The DOI for the artifact submitted for artifact evaluation was .

This artifact has since been superseded by a version that incorporates changes based on the camera ready. Please use that version of the VM (which you can download from zenodo or through aws as explained below.)

The DOI for the camera-ready version of the artifact is .

$ wget https://ams-fse.s3.us-east-2.amazonaws.com/ams.ova

The should result in a .ova (format version 1.0) that can be imported into virtualbox or vmware. This image was exported and tested with Virtualbox version 5.2.

If you do so, you can skip all steps below relating to building and simply navigate to the ams folder and activate the conda environment

$ cd ~/ams/
$ conda activate ams-env

Docker Container

We have also included a Dockerfile that installs conda and sets up the ams dependencies up for you. You may find that easier (more convenient to use) than your base machine. If so, you can run

docker build . -t ams-container --memory=8g

to build the container. Then you can start it with

docker run -it --memory=8g ams-container

You may want to increase the memory allotted for the docker run command as you see fit (and you may be able to decrease it for the docker build command). You may also find this post useful https://stackoverflow.com/questions/44533319/how-to-assign-more-memory-to-docker-container

After you have started the docker container by executing the run command, you can jump to running scripts/folder_setup.sh (please see the installation section below for more details).

AMS from Source

System Requirements and Notes

AMS should run without issues on Ubuntu 18.04 and Mac OSX (tested on 10.11.6). If you have issues running, we suggest using the pre-packaged VM (or feel free to contribute back fixes that allow AMS to build on your platform).

If you want to install from source, you will need the following basic utilities (installable using apt-get/brew):

wget (e.g. apt-get install wget)
zip (e.g. apt-get install zip)

If you are not using Ubuntu or Mac OSX, you should also manually install task-spooler (https://vicerveza.homeunix.net/~viric/soft/ts/) and make sure we can call it using tsp (or set a corresponding alias). You will then want to remove the task-spooler install in scripts/setup.sh.

All other software packages needed are either 1) installed by our scripts automatically (which should work without issues for Ubuntu and Mac OSX) or 2) provide a prompt for you to manually install (as in the case of conda). Indeed, the pre-packaged VM was configured using a clean Ubuntu image and running the instructions for installing from source.

Building

AMS should run without issues on Ubuntu and Mac OSX (tested on 10.11.6). If you have issues running, we suggest using the pre-packaged VM.

Installation

First, you should install conda. If you don't have conda already, please install from

https://docs.conda.io/en/latest/miniconda.html

Once you have done so, you can build the conda environment

$ conda env create -f environment.yml

This creates the conda environment ams-env.

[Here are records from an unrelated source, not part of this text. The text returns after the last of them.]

-- ==== Sys2Proof/Machine/Vector.lean ====
section
/-! DEFINITION. The vector engine (spec/07): lanes that take effect, the integer, float, compare, mask, permute,
conversion and reduction groups, and moves. -/

namespace Sys2Proof.Machine

/-! ### Lanes (R168) -/

/-- The bits of the lanes of a mask. -/
def laneBits (l : BitVec 64) : VWord := buildV 2048 32 (fun i => if bvf l i 1 = 1 then 2 ^ 32 - 1 else 0) 64

/-- The packed number of a list of elements of width w, the first lowest. -/
def packList (w : Nat) : List Nat → Nat
  | [] => 0
  | x :: l => x % 2 ^ w + 2 ^ w * packList w l

/-- Whether the lane of element j of width w takes effect (R164). -/
def laneOn (l : BitVec 64) (w j : Nat) : Bool := bvf l (j * w / 32) 1 == 1

/-- The result of an element operation: zero where the lane does not take effect, and the flags of those that do. -/
def mapElems (l : BitVec 64) (w : Nat) (f : Nat → Flagged Nat) : VWord × FFlags :=
  let r := (List.range (2048 / w)).map fun j => if laneOn l w j then f j else (0, FFlags.none)
  (BitVec.ofNat 2048 (packList w (r.map Prod.fst)), r.foldl (fun a x => a.or x.2) FFlags.none)

/-- The writes of a vector result (R47, R168): the bits that take effect to the register, and to the latch with zero
elsewhere. -/
def vecWr (d : Dest) (latch : Fin 4) (bits v : VWord) (f : FFlags) : List Wr :=
  [.latch latch (v &&& bits)] ++ (match d with
    | .reg r => [.vreg r bits v]
    | .latch => []) ++ [.flags f.bits]

/-- The v registers of selectors and a destination. -/
def vregsOf (names : List Sel) (d : Dest) : List (Fin 32) :=
  (names.filterMap fun x => match x with
    | .reg r => some r
    | _ => none) ++ (match d with
    | .reg r => [r]
    | .latch => [])

/-- A mask-guarded instruction of C over v registers. -/
def opV (len : Nat) (h : Hdr) (c : Comp) (names : List Sel) (d : Dest) : Op :=
  ⟨len, h.ring, c, .mask h, names, none, [], [], [], vregsOf names d, [], false, false⟩

/-- Whether a running drain's DSTV words write one of the registers (R171 rule 3). -/
def Core.drainHolds (c : Core) (vs : List (Fin 32)) : Bool :=
  c.drains.any fun d => d.running && !d.finished && d.vset.any fun r => vs.contains r

/-- A vector instruction whose result is due after `lat` cycles (R169). -/
def vector (op : Op) (lat : Nat) (f : Core → List Wr) (s : State) : Host.Outcome State Fault Refusal :=
  issue op (fun s =>
    if s.me.drainHolds op.vregs then .stall 2 s else .done (s.produce lat (f s.me) op.comp) .seq true) s

/-! ### Integer group (R174) -/

/-- An element as a number of a type. -/
def iVal (t : VITy) (x : Nat) : Int := if t.signed then sextN t.width x else x

/-- The result of an integer operation, clamped on request (R174). -/
def iFin (t : VITy) (sat : Bool) (x : Int) : Flagged Nat :=
  if sat ∧ (x < loOf t.signed t.width ∨ hiOf t.signed t.width < x) then
    (wrapN t.width (clampN t.signed t.width x), FFlags.ofSatd true)
  else (wrapN t.width x, FFlags.none)
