/-- R265: a reply is delivered to the context wherever it is, or dropped and logged. -/
def State.faultReply (s : State) (d : Fin 2) (key : TaskKey) (abort : Bool) (gen no : Nat) : State :=
  let onCore (k : CoreId) : Bool :=
    let c := s.core k
    (match c.task with
     | some t => t.key == key && t.phase != .held && (match t.phase with
       | .saving _ _ => false
       | .migrating _ => false
       | .loading _ => true
       | .running => true
       | .held => false)
     | none => false) && c.frec.answers gen no
  let leaving (k : CoreId) : Bool :=
    let c := s.core k
    (match c.task with
     | some t => t.key == key && (match t.phase with
       | .saving _ _ => true
       | .migrating _ => true
       | .loading _ => false
       | .running => false
       | .held => false)
     | none => false) && c.frec.answers gen no
  let isSaved (x : Saved) : Bool := x.depth != 0 && x.part == key.part && x.gang == key.gang && x.idx == key.idx && x.ctx.frec.answers gen no
  match allCores.find? onCore with
  | some k => s.replyRunning k abort
  | none =>
    match allCores.find? leaving with
    | some k => s.modCore k fun c => { c with frec := c.frec.marked abort }
    | none =>
      match s.saved.find? isSaved with
      | some x =>
        let f := x.ctx.frec.marked abort
        let s := { s with saved := s.saved.map fun y => if y = x then { x with ctx := { x.ctx with frec := f } } else y }
        s.vput d x.part 2 (x.save.toNat + 0x100) f.bytes
      | none =>
        s.elog d key.part (leBytes 1 7 ++ leBytes 1 0 ++ leBytes 1 key.part.val ++ leBytes 1 0xFF ++ leBytes 2 key.gang.toNat ++
          leBytes 1 key.idx.toNat ++ leBytes 1 (8 * d.val) ++ leBytes 4 gen)

/-- R265: a fault reply. -/
def execFaultReply (d : Fin 2) (p : PartId) (s : State) : Host.Outcome State Fault Refusal :=
  withMsg 2 d p s fun s m =>
    if 15 < field m 10 1 ∨ 1 < field m 11 1 then s.rejectMsg d p m 3
    else
      (s.consume d p).faultReply d ⟨p, BitVec.ofNat 16 (field m 8 2), BitVec.ofNat 4 (field m 10 1)⟩ (field m 11 1 = 1)
        (field m 12 4) (field m 16 2)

All scripts/commands should be executed from the root ams directory and with the ams-env environment active (i.e. run conda activate ams-env when using AMS).

If you would like to modify the location where data/resources etc are saved down, you should edit scripts/folder_setup.sh accordingly. These paths are used/referenced throughout the remainder of the setup. Note that the data folder ($DATA) should point to data/ directory in the root of the project. You can change this, but we do not recommend it.

You should then install some additional supporting resources by running

$ bash scripts/setup.sh

This may take some amount of time as it has to download/build multiple third-party tools.

You can verify that your installation has completed successfully by running

$ python -m core.generate_search_space --help

You should see a help message printed to the console.

Building AMS

To use AMS, AMS first extracts rules for complementary components, indexes the API documents, and extracts hyperparameter/value frequency distributions from the code corpus. To build this, just execute

$ bash scripts/build_ams.sh

This may take some time as AMS traverse the API's module hierarchy and extracts information from the code corpus. You will see messages such as Trying <...> or Failed <...>. These can be safely ignored.

Once you are done with this, you are ready to use AMS and shouldn't need to tweak anything else.

Known Latency Issue

Loading the SciSpacy language model takes approximately 30 seconds.

spacy_nlp = spacy.load("en_core_sci_lg")

This is a known hurdle for language models in Spacy (see explosion/spaCy#2679 for a similar example)

This latency is a cost to starting up AMS on each new weak specification. A simple workaround (that has not yet been implemented), is to run AMS as a server application, with new weak specifications provided as input from a client. We eschew this for the current artifact as it may complicate use of AMS for reviewers.

Using AMS

If you would like to use AMS to generate search spaces for your weak specs, you can use the script scripts/use_ams.sh.

For example,

$ (bash scripts/use_ams.sh sklearn.linear_model.LogisticRegression sklearn.preprocessing.MinMaxScaler) > config.json

produces a strengthened search space for this weak specification.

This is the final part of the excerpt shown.